Your goal
Word for word, restate the records that appear below.

Input for this task
-- ==== Sys2Proof/Laws/Stages.lean ====
section
/-! SUPPORT. What each stage procedure and each helper of the step can change, said once (R201, R207 to R218). -/

namespace Sys2Proof.Machine

/-- The execute stage changes of the record only `taken`, and of the state only Z, M, the error registers
and the trace (R201). -/
theorem executeStage_shape (r : Rec) (s : State) : ∃ tk z m seen code info tr,
    executeStage r s = ({ r with taken := tk }, { s with
      bufZ := z, bufM := m, errSeen := seen, errCode := code, errInfo := info, trace := tr }) := by
  obtain ⟨i, a, q, p, tk⟩ := r
  cases i
  case div => by_cases h : s.bufB = 0#32 <;>
    simp [executeStage, executeDiv, executeDivide, h, State.log, State.setZ]
  case rem => by_cases h : s.bufB = 0#32 <;>
    simp [executeStage, executeRem, executeDivide, h, State.log, State.setZ]
  all_goals exact ⟨_, _, _, _, _, _, _, rfl⟩

/-- A store's memory stage changes Y, one space, the error registers and the trace (R155). -/
theorem memoryStore_shape (n : Nat) (val : Word → BitVec (8 * n)) (s : State) :
    ∃ y d k seen code info tr, memoryStore n val s = { s with
      bufY := y, data := d, stack := k, errSeen := seen, errCode := code, errInfo := info,
      trace := tr } := by
  obtain ⟨_, h⟩ | ⟨g, _, h⟩ := State.memWrite_cases s s.bufZ n (val s.bufM)
  · simp [memoryStore, h, State.log, State.setY]
  · cases g <;> simp [memoryStore, h, State.setSpace, State.setY]

/-- A load's memory stage changes Y, the error registers and the trace (R150). -/
theorem memoryLoad_shape (n : Nat) (ext : BitVec (8 * n) → Word) (s : State) :
    ∃ y seen code info tr, memoryLoad n ext s = { s with
      bufY := y, errSeen := seen, errCode := code, errInfo := info, trace := tr } := by
  obtain ⟨_, h⟩ | ⟨g, _, h⟩ := State.memRead_cases s s.bufZ n
  · simp [memoryLoad, h, State.log, State.setY]
  · simp [memoryLoad, h, State.setY]

/-- The memory stage changes only Y, the two byte spaces, the error registers and the trace (R201). -/
theorem memoryStage_shape (r : Rec) (s : State) : ∃ y d k seen code info tr,
    memoryStage r s = { s with
      bufY := y, data := d, stack := k, errSeen := seen, errCode := code, errInfo := info,
      trace := tr } := by
  obtain ⟨i, a, q, p, tk⟩ := r
  cases i
  case sb | sh | sw | sd => exact memoryStore_shape _ _ _
  case lb | lh | lw | ld =>
    obtain ⟨y, a, b, c, d, h⟩ := memoryLoad_shape _ _ s
    exact ⟨y, s.data, s.stack, a, b, c, d, h⟩
  all_goals exact ⟨s.bufZ, s.data, s.stack, s.errSeen, s.errCode, s.errInfo, s.trace, rfl⟩

/-- Control resolution changes only pc, F, the sticky bit and the trace (R207). -/
theorem resolveControl_shape (i : Rec) (s : State) : ∃ p f b tr,
    (resolveControl i s).1 = { s with pc := p, slotF := f, predBit := b, trace := tr } := by
  unfold resolveControl
  split
  · exact ⟨_, _, _, _, rfl⟩
  · split
    · exact ⟨_, _, _, _, rfl⟩
    · exact ⟨s.pc, s.slotF, s.predBit, s.trace, rfl⟩

/-- A forwarding entry changes A or B and the trace (R259). -/
theorem applyEntry_shape (s : State) (e : FwdEntry) : ∃ a b tr,
    applyEntry s e = { s with bufA := a, bufB := b, trace := tr } := by
  unfold applyEntry
  split
  · exact ⟨_, s.bufB, _, rfl⟩
  · exact ⟨s.bufA, _, _, rfl⟩

theorem applyEntries_shape (es : List FwdEntry) (s : State) : ∃ a b tr,
    es.foldl applyEntry s = { s with bufA := a, bufB := b, trace := tr } := by
  induction es generalizing s with
  | nil => exact ⟨s.bufA, s.bufB, s.trace, rfl⟩
  | cons e rest ih =>
    obtain ⟨a, b, tr, h⟩ := applyEntry_shape s e
    obtain ⟨a', b', tr', h'⟩ := ih (applyEntry s e)
    exact ⟨a', b', tr', by rw [List.foldl_cons, h', h]⟩

/-- Sub-step 7 changes A, B and the trace, and empties the table (R217, R259). -/
theorem applyForwards_shape (s : State) : ∃ a b tr,
    applyForwards s = { s with bufA := a, bufB := b, trace := tr, ftab := [] } := by
  obtain ⟨a, b, tr, h⟩ := applyEntries_shape s.ftab s
  exact ⟨a, b, tr, by rw [applyForwards, h]⟩

/-- Sub-step 7 only adds events. -/
theorem applyForwards_trace (s : State) (e : Event) (h : e ∈ s.trace) : e ∈ (applyForwards s).trace := by
  have key : ∀ (es : List FwdEntry) (s : State), e ∈ s.trace → e ∈ (es.foldl applyEntry s).trace := by
    intro es
    induction es with
    | nil => exact fun _ h => h
    | cons x rest ih =>
      intro s h
      refine ih _ ?_
      unfold applyEntry
      split <;> exact List.mem_append_left _ h
  exact key _ _ h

Worked solution
-- ==== Sys2Proof/Laws/Stages.lean ====
section
/-! SUPPORT. What each stage procedure and each helper of the step can change, said once (R201, R207 to R218). -/

namespace Sys2Proof.Machine

/-- The execute stage changes of the record only `taken`, and of the state only Z, M, the error registers
and the trace (R201). -/
theorem executeStage_shape (r : Rec) (s : State) : ∃ tk z m seen code info tr,
    executeStage r s = ({ r with taken := tk }, { s with
      bufZ := z, bufM := m, errSeen := seen, errCode := code, errInfo := info, trace := tr }) := by
  obtain ⟨i, a, q, p, tk⟩ := r
  cases i
  case div => by_cases h : s.bufB = 0#32 <;>
    simp [executeStage, executeDiv, executeDivide, h, State.log, State.setZ]
  case rem => by_cases h : s.bufB = 0#32 <;>
    simp [executeStage, executeRem, executeDivide, h, State.log, State.setZ]
  all_goals exact ⟨_, _, _, _, _, _, _, rfl⟩

/-- A store's memory stage changes Y, one space, the error registers and the trace (R155). -/
theorem memoryStore_shape (n : Nat) (val : Word → BitVec (8 * n)) (s : State) :
    ∃ y d k seen code info tr, memoryStore n val s = { s with
      bufY := y, data := d, stack := k, errSeen := seen, errCode := code, errInfo := info,
      trace := tr } := by
  obtain ⟨_, h⟩ | ⟨g, _, h⟩ := State.memWrite_cases s s.bufZ n (val s.bufM)
  · simp [memoryStore, h, State.log, State.setY]
  · cases g <;> simp [memoryStore, h, State.setSpace, State.setY]

/-- A load's memory stage changes Y, the error registers and the trace (R150). -/
theorem memoryLoad_shape (n : Nat) (ext : BitVec (8 * n) → Word) (s : State) :
    ∃ y seen code info tr, memoryLoad n ext s = { s with
      bufY := y, errSeen := seen, errCode := code, errInfo := info, trace := tr } := by
  obtain ⟨_, h⟩ | ⟨g, _, h⟩ := State.memRead_cases s s.bufZ n
  · simp [memoryLoad, h, State.log, State.setY]
  · simp [memoryLoad, h, State.setY]

/-- The memory stage changes only Y, the two byte spaces, the error registers and the trace (R201). -/
theorem memoryStage_shape (r : Rec) (s : State) : ∃ y d k seen code info tr,
    memoryStage r s = { s with
      bufY := y, data := d, stack := k, errSeen := seen, errCode := code, errInfo := info,
      trace := tr } := by
  obtain ⟨i, a, q, p, tk⟩ := r
  cases i
  case sb | sh | sw | sd => exact memoryStore_shape _ _ _
  case lb | lh | lw | ld =>
    obtain ⟨y, a, b, c, d, h⟩ := memoryLoad_shape _ _ s
    exact ⟨y, s.data, s.stack, a, b, c, d, h⟩
  all_goals exact ⟨s.bufZ, s.data, s.stack, s.errSeen, s.errCode, s.errInfo, s.trace, rfl⟩

/-- Control resolution changes only pc, F, the sticky bit and the trace (R207). -/
theorem resolveControl_shape (i : Rec) (s : State) : ∃ p f b tr,
    (resolveControl i s).1 = { s with pc := p, slotF := f, predBit := b, trace := tr } := by
  unfold resolveControl
  split
  · exact ⟨_, _, _, _, rfl⟩
  · split
    · exact ⟨_, _, _, _, rfl⟩
    · exact ⟨s.pc, s.slotF, s.predBit, s.trace, rfl⟩

/-- A forwarding entry changes A or B and the trace (R259). -/
theorem applyEntry_shape (s : State) (e : FwdEntry) : ∃ a b tr,
    applyEntry s e = { s with bufA := a, bufB := b, trace := tr } := by
  unfold applyEntry
  split
  · exact ⟨_, s.bufB, _, rfl⟩
  · exact ⟨s.bufA, _, _, rfl⟩

theorem applyEntries_shape (es : List FwdEntry) (s : State) : ∃ a b tr,
    es.foldl applyEntry s = { s with bufA := a, bufB := b, trace := tr } := by
  induction es generalizing s with
  | nil => exact ⟨s.bufA, s.bufB, s.trace, rfl⟩
  | cons e rest ih =>
    obtain ⟨a, b, tr, h⟩ := applyEntry_shape s e
    obtain ⟨a', b', tr', h'⟩ := ih (applyEntry s e)
    exact ⟨a', b', tr', by rw [List.foldl_cons, h', h]⟩

/-- Sub-step 7 changes A, B and the trace, and empties the table (R217, R259). -/
theorem applyForwards_shape (s : State) : ∃ a b tr,
    applyForwards s = { s with bufA := a, bufB := b, trace := tr, ftab := [] } := by
  obtain ⟨a, b, tr, h⟩ := applyEntries_shape s.ftab s
  exact ⟨a, b, tr, by rw [applyForwards, h]⟩

/-- Sub-step 7 only adds events. -/
theorem applyForwards_trace (s : State) (e : Event) (h : e ∈ s.trace) : e ∈ (applyForwards s).trace := by
  have key : ∀ (es : List FwdEntry) (s : State), e ∈ s.trace → e ∈ (es.foldl applyEntry s).trace := by
    intro es
    induction es with
    | nil => exact fun _ h => h
    | cons x rest ih =>
      intro s h
      refine ih _ ?_
      unfold applyEntry
      split <;> exact List.mem_append_left _ h
  exact key _ _ h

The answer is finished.